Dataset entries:
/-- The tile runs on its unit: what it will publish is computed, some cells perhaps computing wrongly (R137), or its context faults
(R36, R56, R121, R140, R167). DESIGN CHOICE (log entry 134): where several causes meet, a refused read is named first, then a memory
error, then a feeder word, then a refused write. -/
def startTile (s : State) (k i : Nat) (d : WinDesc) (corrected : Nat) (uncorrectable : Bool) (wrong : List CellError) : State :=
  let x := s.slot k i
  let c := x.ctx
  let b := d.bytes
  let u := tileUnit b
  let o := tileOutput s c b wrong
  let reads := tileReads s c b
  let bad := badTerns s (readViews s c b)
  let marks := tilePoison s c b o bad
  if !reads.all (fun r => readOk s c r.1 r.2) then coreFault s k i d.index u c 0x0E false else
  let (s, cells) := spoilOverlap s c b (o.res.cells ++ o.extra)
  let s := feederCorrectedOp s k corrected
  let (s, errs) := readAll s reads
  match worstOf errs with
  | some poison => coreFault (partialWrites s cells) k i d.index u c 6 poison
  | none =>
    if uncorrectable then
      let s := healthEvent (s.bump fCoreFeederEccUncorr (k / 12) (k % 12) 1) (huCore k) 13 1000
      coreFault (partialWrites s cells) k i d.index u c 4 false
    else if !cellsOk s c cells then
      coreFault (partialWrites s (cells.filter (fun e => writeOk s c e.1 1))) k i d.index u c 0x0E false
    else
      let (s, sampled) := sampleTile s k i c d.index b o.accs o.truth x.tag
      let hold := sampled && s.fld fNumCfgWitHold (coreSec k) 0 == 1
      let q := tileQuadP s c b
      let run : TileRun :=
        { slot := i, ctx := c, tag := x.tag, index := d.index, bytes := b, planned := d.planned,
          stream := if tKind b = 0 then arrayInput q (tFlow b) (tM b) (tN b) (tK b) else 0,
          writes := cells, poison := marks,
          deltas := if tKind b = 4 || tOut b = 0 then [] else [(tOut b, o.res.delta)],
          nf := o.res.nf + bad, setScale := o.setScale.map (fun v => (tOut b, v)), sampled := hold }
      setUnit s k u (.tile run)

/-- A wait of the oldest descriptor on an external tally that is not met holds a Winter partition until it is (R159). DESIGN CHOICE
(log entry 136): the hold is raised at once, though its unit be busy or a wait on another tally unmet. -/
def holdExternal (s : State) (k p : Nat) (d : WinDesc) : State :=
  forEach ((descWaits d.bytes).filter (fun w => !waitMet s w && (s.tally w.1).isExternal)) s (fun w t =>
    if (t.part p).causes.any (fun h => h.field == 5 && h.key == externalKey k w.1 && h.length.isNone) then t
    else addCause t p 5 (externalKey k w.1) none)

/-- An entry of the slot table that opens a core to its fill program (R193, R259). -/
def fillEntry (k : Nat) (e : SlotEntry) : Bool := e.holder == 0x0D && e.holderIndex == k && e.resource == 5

**What you are asked to do**
Each record above needs to be set down again, word for word.

**Task answer**
/-- The tile runs on its unit: what it will publish is computed, some cells perhaps computing wrongly (R137), or its context faults
(R36, R56, R121, R140, R167). DESIGN CHOICE (log entry 134): where several causes meet, a refused read is named first, then a memory
error, then a feeder word, then a refused write. -/
def startTile (s : State) (k i : Nat) (d : WinDesc) (corrected : Nat) (uncorrectable : Bool) (wrong : List CellError) : State :=
  let x := s.slot k i
  let c := x.ctx
  let b := d.bytes
  let u := tileUnit b
  let o := tileOutput s c b wrong
  let reads := tileReads s c b
  let bad := badTerns s (readViews s c b)
  let marks := tilePoison s c b o bad
  if !reads.all (fun r => readOk s c r.1 r.2) then coreFault s k i d.index u c 0x0E false else
  let (s, cells) := spoilOverlap s c b (o.res.cells ++ o.extra)
  let s := feederCorrectedOp s k corrected
  let (s, errs) := readAll s reads
  match worstOf errs with
  | some poison => coreFault (partialWrites s cells) k i d.index u c 6 poison
  | none =>
    if uncorrectable then
      let s := healthEvent (s.bump fCoreFeederEccUncorr (k / 12) (k % 12) 1) (huCore k) 13 1000
      coreFault (partialWrites s cells) k i d.index u c 4 false
    else if !cellsOk s c cells then
      coreFault (partialWrites s (cells.filter (fun e => writeOk s c e.1 1))) k i d.index u c 0x0E false
    else
      let (s, sampled) := sampleTile s k i c d.index b o.accs o.truth x.tag
      let hold := sampled && s.fld fNumCfgWitHold (coreSec k) 0 == 1
      let q := tileQuadP s c b
      let run : TileRun :=
        { slot := i, ctx := c, tag := x.tag, index := d.index, bytes := b, planned := d.planned,
          stream := if tKind b = 0 then arrayInput q (tFlow b) (tM b) (tN b) (tK b) else 0,
          writes := cells, poison := marks,
          deltas := if tKind b = 4 || tOut b = 0 then [] else [(tOut b, o.res.delta)],
          nf := o.res.nf + bad, setScale := o.setScale.map (fun v => (tOut b, v)), sampled := hold }
      setUnit s k u (.tile run)

/-- A wait of the oldest descriptor on an external tally that is not met holds a Winter partition until it is (R159). DESIGN CHOICE
(log entry 136): the hold is raised at once, though its unit be busy or a wait on another tally unmet. -/
def holdExternal (s : State) (k p : Nat) (d : WinDesc) : State :=
  forEach ((descWaits d.bytes).filter (fun w => !waitMet s w && (s.tally w.1).isExternal)) s (fun w t =>
    if (t.part p).causes.any (fun h => h.field == 5 && h.key == externalKey k w.1 && h.length.isNone) then t
    else addCause t p 5 (externalKey k w.1) none)

/-- An entry of the slot table that opens a core to its fill program (R193, R259). -/
def fillEntry (k : Nat) (e : SlotEntry) : Bool := e.holder == 0x0D && e.holderIndex == k && e.resource == 5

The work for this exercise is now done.